After playing in six test games Gaber played his domestic league debut for the club in the home game in the St. Jakob-Park on 24 July 2016 in the 3–0 home win against Sion. Under trainer Urs Fischer Gaber won the Swiss Super League championship at the end of the 2016–17 Super League season. For the club this was the eighth title in a row and their 20th championship title in total. They also won the Swiss Cup for the twelfth time, which meant they had won the double for the sixth time in the club's history. Gaber played in three cup games.

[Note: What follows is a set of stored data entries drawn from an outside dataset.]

/-- A write issued or waiting for the chunk that moves has not completed (R291). -/
def State.chunkWritten (s : State) : Bool :=
  s.memory.requests.any fun (r : DramReq) => r.write.isSome && r.also.isSome

/-- CHUNK_MOVE_DONE (R291, R292): the chunk's copy and every write issued to it have completed, and its
redirect is set, or cleared when it returns; after the last chunk the channel is offline, or in service
again. -/
def State.doChunkMove (s : State) : State :=
  match s.memory.migrating, s.chunkWritten with
  | none, _ => s
  | _, true => s
  | some c, false =>
    let i := s.memory.nextChunk
    let m := s.memory
    if s.memory.returning then
      let hi := (tget (0, 0) c m.redirects).2
      let s1 := { s with memory := { m with redirects := tput c (i + 1, hi) m.redirects, nextChunk := i + 1 } }
      let s2 := s1.adde 0x7820 c 0x06 s.grain
      if i + 1 < hi then s2
      else
        ({ s2 with memory := { s2.memory with
            redirects := tdel c s2.memory.redirects, migrating := none, returning := false } }).putChanState c 2
    else
      let s1 := { s with memory := { m with redirects := tput c (0, i + 1) m.redirects, nextChunk := i + 1 } }
      let s2 := s1.adde 0x7820 c 0x06 s.grain
      if i + 1 < s.chunksOf then s2
      else ({ s2 with memory := { s2.memory with migrating := none } }).putChanState c 4

/-! ### Refresh and calibration (R278, R286) -/

/-- DDR_REFRESH_TIMER: an all-bank refresh; it lowers every activate count (R286), by the initial
threshold (PRESUMED, as at RFM, log entry 42). -/
def State.doRefresh (s : State) (c : Nat) : State :=
  if s.chanActive c then
    let x := s.chan c
    ((s.putChan c { x with openRows := [],
                           acts := x.acts.map fun (e : Nat × Nat) => (e.1, e.2 - x.rfmInitial) }).emit
      (.ddr c 1 0)).chanGoesOn c
  else s

/-! ### Meanings -/

def chanOk (c : Nat) : Bool := decide (c < 4)

/-- BANK_COPY_DONE (R268). -/
def execBankCopyDone (t : Nat) (s : State) : Result := .next (s.enter t).endBankCopy

/-- JOURNAL_COMMIT_TIMER (R273). -/
def execJournalCommitTimer (t : Nat) (s : State) : Result := .next (s.enter t).startCommit

/-- JOURNAL_COMMIT_DONE (R272 to R276). -/
def execJournalCommitDone (t : Nat) (s : State) : Result := .next (s.enter t).commitDone

/-- JOURNAL_HALF_EMPTIED (R272, R273). -/
def execJournalHalfEmptied (t : Nat) (s : State) : Result := .next (s.enter t).halfEmptied

/-- DRAM_REQUEST (R280 to R287). -/
def execDramRequest (t port addr len : Nat) (data : Option Bytes) (s : State) : Result :=
  guarded (decide (port < 7 ∧ 0 < len) && (match data with
    | some bs => bs.length == len
    | none => true)) ((s.enter t).doDramRequest port addr len data)

/-- URGENCY_RISE (R283): the urgency of a request rises by one, to 3 at most. -/
def execUrgencyRise (t request : Nat) (s : State) : Result :=
  let s1 := s.enter t
  .next { s1 with memory := { s1.memory with
    requests := s1.memory.requests.map fun (r : DramReq) =>
      if r.id = request then { r with urgency := min 3 (r.urgency + 1) } else r } }

/-- DDR_REFRESH_TIMER (R278, R286). -/
def execDdrRefreshTimer (t channel : Nat) (s : State) : Result :=
  guarded (chanOk channel) ((s.enter t).doRefresh channel)

/-- DQS_OSC_TIMER (R278, R279): the interval oscillator's count is taken, and the write timing tracks
its drift from the first count after the training (DEDUCED, log entry 98). -/
def execDqsOscTimer (t channel count : Nat) (s : State) : Result :=
  let s1 := s.enter t
  guarded (chanOk channel)
    (if s1.chanActive channel then
      let r := s1.chan channel
      let base := r.oscBase.getD count
      (s1.putChan channel { r with oscillator := count, oscBase := some base,
                                   drift := (count : Int) - base }).emit (.ddr channel 6 0)
     else s1)

/-- ZQ_CAL_TIMER (R278). -/
def execZqCalTimer (t channel : Nat) (s : State) : Result :=
  let s1 := s.enter t
  guarded (chanOk channel) (if s1.chanActive channel then s1.emit (.ddr channel 5 0) else s1)

/-- DDR_TRAINING_DONE (R279, R292). -/
def execDdrTrainingDone (t channel : Nat) (result : DdrTraining) (s : State) : Result :=
  guarded (chanOk channel) ((s.enter t).doTrainingDone channel result)

/-- CHUNK_MOVE_DONE (R291, R292). -/
def execChunkMoveDone (t : Nat) (s : State) : Result := .next (s.enter t).doChunkMove

end Sys2Proof.Machine
end

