/-- The boot of a firmware image at start-up (R346): the slot named in 9101.03, else the other one. -/
def State.bootFirmware (s : State) : State :=
  let want := s.v 0x9101 0x03
  let other := 1 - want
  let run := fun (st : State) (n : Nat) => ((st.pute 0x9100 n 0x02 4).put 0x9101 0x05 n)
  let mark := fun (st : State) (n : Nat) =>
    st.pute 0x9100 n 0x02 (if st.slotValid n then 2 else if (st.fwImage? n).isSome then 3 else 0)
  let s1 := (mark (mark s 0) 1)
  if s.slotValid want then run s1 want
  else if s.slotValid other then (run ((s1.inc 0x9102 0x04)) other).event 0x9102 0 0x04 0
  else s1

/-- Some slot runs an image; otherwise the device offers only the dictionary (R346). -/
def State.firmwareRuns (s : State) : Bool := s.fwState 0 == 4 || s.fwState 1 == 4

/-! ### Meanings -/

/-- SESSION_TIMEOUT (R327). -/
def execSessionTimeout (t master : Nat) (s : State) : Result :=
  guarded (decide (1 ≤ master ∧ master ≤ 14)) ((s.enter t).sessionLapses master)

/-- CHORD_IDLE_TIMEOUT (R339). -/
def execChordIdleTimeout (t slot : Nat) (s : State) : Result :=
  let s1 := s.enter t
  guarded (decide (slot < 32))
    (if (s1.chord slot).state = 1 ∨ (s1.chord slot).state = 4 then s1.abortSlot slot true else s1)

/-- EVENT_SEND (R341). -/
def execEventSend (t master : Nat) (s : State) : Result :=
  guarded (decide (1 ≤ master ∧ master ≤ 14)) ((s.enter t).sendEvents master)

/-- EVENT_RESEND_TIMER (R341). -/
def execEventResendTimer (t master : Nat) (s : State) : Result :=
  guarded (decide (1 ≤ master ∧ master ≤ 14)) ((s.enter t).sendEvents master)

/-- FW_VERIFY_DONE (R343, R344). -/
def execFwVerifyDone (t slot : Nat) (s : State) : Result :=
  guarded (decide (slot < 2)) ((s.enter t).verifyDone slot)

/-- WATCHDOG_TAKEOVER (R347). -/
def execWatchdogTakeover (t : Nat) (s : State) : Result := .next (s.enter t).takeOver

/-- MALFORMED_MESSAGE (R321, R323). -/
def execMalformedMessage (t path : Nat) (s : State) : Result :=
  guarded (decide (path < 3)) ((s.enter t).inc 0x1011 0x08)

end Sys2Proof.Machine
end

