-- ==== Sys2Proof/Certificates/Slice0/Obligations.lean ====
section
/-!
DEFINITION. The statements about the block, from the spec's numbered rules. Those on what commands do have
as their conclusion that a command answers a next state, under hypotheses on the state and the operands
alone; those on what commands leave unchanged speak through `Keeps` and `footOf` of Safety.lean.
-/

open Sys2Proof Sys2Proof.Machine

/-! ### The queue, reset and soundness -/

/-- R9: a step takes the command at the front of the queue and runs it with the queue's rest. That it
idles on an empty queue is the model's choice (log entry 1). -/
def Obligations.StepTakesTheFront : Prop :=
  (∀ (s : State) (c : Instr) (l : List Instr), s.pending = c :: l →
    step s = exec c { s with pending := l }) ∧
  (∀ s : State, s.pending = [] → step s = .next s)

/-- R7, R54, R123, R436: reset leaves every member at its default, nothing under way, and the instruction
register of the test access port at BYPASS; its tables have their canonical form. -/
def Obligations.ResetHoldsTheDefaults : Prop :=
  State.reset.sound ∧ State.reset.pending = [] ∧ State.reset.tapIr = 0xFF#8 ∧
  (∀ o e m, State.reset.ve o e m = dfltAt (mkey o e m)) ∧
  State.reset.displayRuns = false ∧ State.reset.permitted = false ∧ State.reset.seq.running = false ∧
  State.reset.curStore = Frame.empty ∧ State.reset.nextStore = Frame.empty ∧
  (∀ n, State.reset.session? n = none) ∧ State.reset.ingress.cues = []

/-- The tables of the state stay sound at every step: rising keys, no member at its default, no empty
BLOB, no DRAM byte at its fill value; and no free value is taken back. -/
def Obligations.StepKeepsSound : Prop :=
  ∀ (s s' : State), s.sound → step s = .next s' → s'.sound ∧ s.freeIdx ≤ s'.freeIdx

/-- A command that names only what the device has runs; one that does not stops with `noSuchUnit`. The
fault is the model's (log entry 5). -/
def Obligations.WellFormedCommandsRun : Prop :=
  (∀ (c : Instr) (s : State), c.wf = true → ∃ s', runs c s s') ∧
  (∀ (c : Instr) (s : State), c.wf = false → exec c s = .fault .noSuchUnit)

/-- R187, R188, R189: no command raises a string gate unless emission is permitted and the string's course
is in service. -/
def Obligations.GatesNeedPermission : Prop :=
  ∀ (c : Instr) (s s' : State) (n rise fall : Nat), runs c s s' → Output.gate n rise fall ∈ s'.out →
    n < 48 ∧ s'.permitted = true ∧ s'.courseOut (n / 3) = false

/-! ### Geometry and slots -/

/-- R30, R31: columns, bands, tile indexes, and the places and raw sizes of tiles. -/
def Obligations.TilesOfAMode : Prop :=
  (∀ m : Mode, m.h ≤ 128 * m.cols ∧ 128 * m.cols < m.h + 128 ∧ m.v ≤ 64 * m.bands ∧
    64 * m.bands < m.v + 64 ∧ (m.valid = true → m.cols * m.bands ≤ 512)) ∧
  (∀ (m : Mode) (b c : Nat), m.tileIndex b c = b * m.cols + c ∧
    (b < m.bands → c < m.cols → m.tileIndex b c < m.cols * m.bands)) ∧
  (∀ (m : Mode) (b c : Nat), m.tileW c = min 128 (m.h - 128 * c) ∧ m.tileH b = min 64 (m.v - 64 * b) ∧
    m.rawSize b c = m.tileW c * m.tileH b * 4) ∧
  (∀ (m : Mode) (x y : Nat), x < m.h → y < m.v →
    x / 128 < m.cols ∧ x < 128 * (x / 128) + m.tileW (x / 128) ∧
    y / 64 < m.bands ∧ y < 64 * (y / 64) + m.tileH (y / 64)) ∧
  ((State.reset.modeSlot 0).cols = 20 ∧ (State.reset.modeSlot 0).bands = 23 ∧
    (State.reset.modeSlot 0).tileIndex 22 19 = 459 ∧
    (∀ b c, b ≤ 21 → c < 20 → (State.reset.modeSlot 0).rawSize b c = 32768) ∧
    (∀ c, c < 20 → (State.reset.modeSlot 0).rawSize 22 c = 16384)) ∧
  ((State.reset.modeSlot 1).cols = 10 ∧ (State.reset.modeSlot 1).bands = 12 ∧
    (State.reset.modeSlot 1).tileIndex 11 9 = 119 ∧
    (∀ c, c < 10 → (State.reset.modeSlot 1).rawSize 11 c = 8192))

/-- R125: the colour and the bit of a slot, and the mirrored order of odd frets. -/
def Obligations.PlanesOfASlot : Prop :=
  (∀ f j, f % 2 = 0 → slotColour f j = j / 10 ∧ slotBit f j = 9 - j % 10) ∧
  (∀ f j, f % 2 = 1 → slotColour f j = 2 - j / 10 ∧ slotBit f j = j % 10) ∧
  (∀ f g j, f % 2 = 0 → g % 2 = 1 → j < 30 →
    slotColour g j = slotColour f (29 - j) ∧ slotBit g j = slotBit f (29 - j)) ∧
  (∀ m : Mode, m.valid = true → m.f % 2 = 0)

/-- R109: the greatest plane count with S sub-views, S being at most Lw at the small tile. -/
def Obligations.PlaneLimits : Prop :=
  (∀ (m : Mode) (sv : Nat), m.pmax sv = if m.f * sv ≤ 128 then 64 else 32) ∧
  ((State.reset.modeSlot 0).pmax 4 = 32 ∧ (State.reset.modeSlot 0).pmax 2 = 64 ∧
    (State.reset.modeSlot 0).pmax 1 = 64) ∧
  (∀ sv, 0 < sv → sv ≤ (State.reset.modeSlot 1).lw → (State.reset.modeSlot 1).pmax sv = 64)

/-- R18, R121, R125: the 30 slots of a fret follow one another without a gap and fill it, and every bit of
every colour has exactly one slot. -/
def Obligations.SlotsFillTheFret : Prop :=
  (∀ m : Mode, 0 < m.ls → m.slotStart 0 = 0 ∧ m.slotStart 30 = m.fretPeriod ∧
    ∀ j, j < 30 → m.slotStart (j + 1) = m.slotStart j + m.slotLen j) ∧
  (∀ f c k, c < 3 → k < 10 → ∃ j, j < 30 ∧ slotColour f j = c ∧ slotBit f j = k ∧
    ∀ i, i < 30 → slotColour f i = c → slotBit f i = k → i = j) ∧
  (∀ m : Mode, m.valid = true → m.f * m.fretPeriod + m.gap = m.frame ∧ m.window1 < m.fretPeriod)

/-! ### Codes -/

/-- R62: a decoder never writes beyond the raw size of the tile, and a stream that decodes correctly
reaches it exactly. -/
def Obligations.DecodedStreamsFillTheTile : Prop :=
  ∀ (n w : Nat) (bs : Bytes), n % 4 = 0 →
    (decodeStream n w bs).raw.length ≤ n ∧
    ((decodeStream n w bs).reason = 0 → (decodeStream n w bs).raw.length = n)

/-- R73, R75: what a compression lane produces decodes to the source tile, at every level. -/
def Obligations.CompressedTilesDecodeBack : Prop :=
  ∀ (level w : Nat) (raw : Bytes), level ≤ 8 → 0 < w → 0 < raw.length → raw.length ≤ 32768 →
    raw.length % 4 = 0 →
    decodeStream raw.length w (compress level w raw).1 = { reason := 0, raw := raw }

/-- R242: stuffing is undone at the receiver, the scrambler by the descrambler, and the line never
carries more than 48 equal bits. -/
def Obligations.LineCodeRoundTrip : Prop :=
  (∀ (last : Bool) (run : Nat) (bits : List Bool), run < 48 →
    unstuff last run false (stuff last run bits) = bits) ∧
  (∀ (h : Nat) (bits : List Bool), descramble h (scramble h bits) = bits) ∧
  (∀ (last : Bool) (run : Nat) (bits pre post : List Bool) (x : Bool), run < 48 →
    stuff last run bits ≠ pre ++ List.replicate 49 x ++ post)

/-- R181, R182, R216, R217, R240: blocks, course-link frames and drive frames carry what was put into
them, and pass their own check. -/
def Obligations.FramesRoundTrip : Prop :=
  (∀ (ty seq : Nat) (payload : Bytes), ty < 16 → seq < 4096 → payload.length = 64 →
    blockOk (mkBlock ty seq payload) = true ∧ blockType (mkBlock ty seq payload) = ty ∧
    blockSeq (mkBlock ty seq payload) = seq ∧ blockPayload (mkBlock ty seq payload) = payload) ∧
  (∀ (ty i code slot course seq : Nat) (m p : Bool), ty < 16 → i < 4 → code < 2 ^ 16 → slot < 32 →
    course < 2 ^ 11 → seq < 2 ^ 16 →
    frame64Ok (downlink ty i m p code slot course seq) = true ∧
    upType (downlink ty i m p code slot course seq) = ty ∧
    upString (downlink ty i m p code slot course seq) = i ∧
    upValue (downlink ty i m p code slot course seq) = code ∧
    upSeq (downlink ty i m p code slot course seq) = seq) ∧
  (∀ (ty seq : Nat) (torque : Int) (en : Bool), ty < 16 → seq < 256 → -32768 ≤ torque → torque ≤ 32767 →
    frame48Ok (driveFrame ty torque seq en) = true ∧ drvType (driveFrame ty torque seq en) = ty ∧
    drvSeq (driveFrame ty torque seq en) = seq)

/-- R322, R323: a message that is packed is read back as it was: every field, the body, and the tag. -/
def Obligations.MessagesRoundTrip : Prop :=
  (∀ (ty m flags session seq chord : Nat) (body key : Bytes), ty < 256 → m < 256 → flags < 256 →
    session < 2 ^ 32 → seq < 2 ^ 32 → chord < 2 ^ 16 → body.length ≤ 1408 →
    ∃ x, parseMsg (packMsg ty m flags session seq chord body key) = some x ∧ x.version = 1 ∧
      x.type = ty ∧ x.master = m ∧ x.flags = flags ∧ x.session = session ∧ x.seq = seq ∧
      x.chord = chord ∧ x.body = body ∧ x.tag = tagOf key x.head) ∧
  (∀ (b : Bytes) (x : Msg), parseMsg b = some x →
    b = x.head ++ x.tag ∧ x.head.length = 16 + x.body.length ∧ x.tag.length = 16)

/-- R24: a parcel for a frame whose store has become current, or that has been passed over, is discarded
and counted; no parcel is ever written into the current store. -/
def Obligations.LateParcelsAreDiscarded : Prop :=
  (∀ (s : State) (t port kind : Nat) (bs : Bytes), port < 8 → 1 ≤ kind → kind ≤ 3 →
    s.keepsParcel port bs = true → s.goodParcel kind bs = true → (parcelHdr bs).cueLoad = false →
    s.afterCutoff (parcelHdr bs).frame = false → s.nextStore.number ≠ some (parcelHdr bs).frame →
    ∃ s', runs (parcelIn kind t port bs) s s' ∧ s'.nextStore = s.nextStore ∧
      s'.ingress.spill = s.ingress.spill ∧ s'.ingress.cues = s.ingress.cues ∧
      counted s s' 0x3002 0 (if s.ingress.replay.isSome then 0x0F else 0x06)) ∧
  (∀ (c : Instr) (s s' : State), bringsParcel c = true → runs c s s' → s'.curStore = s.curStore)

In the following season Gaber was not gaining much playing time and so the club looked for another solution. On 21 November 2017 Basel announced that Gaber would be loaned out to Los Angeles Football Club so that he could obtain match practice in the North American professional league. Gaber was not to return to the club. During his short period with RotBlau, Gaber played a total of 30 games for Basel without scoring a goal. 13 of these games were in the Swiss Super League, six in the Swiss Cup, one in the Champions League and ten were friendly games.

Loan to Los Angeles FC
In January 2018, Gaber joined Los Angeles FC on loan from Basel, with an option of taking over the player on a definitive basis. In his first 6 months Gaber played seven games in the Major League Soccer.

Pyramids FC
On 12 July 2018, MLS expansion side LAFC picked up their option on making Omar Gaber's loan from FC Basel permanent. Basel confirmed the deal on the same day.
 However, the club immediately completed his transfer to Egyptian Premier League side Pyramids FC.

Return to Zamalek
In September 2022, Gaber returned to his parent club Zamalek, by signing a contract until 2025.

International career
Gaber played his debut for Egypt U20 on 17 April 2011 in the 2–0 victory against Lesotho U20. He represented Egypt at the 2011 FIFA U-20 World Cup in Colombia.

Gaber played his debut for Egypt U23 on 27 November of the same year in the 1–0 victory against Gabon U23. He played his debut for Egypt in 2011.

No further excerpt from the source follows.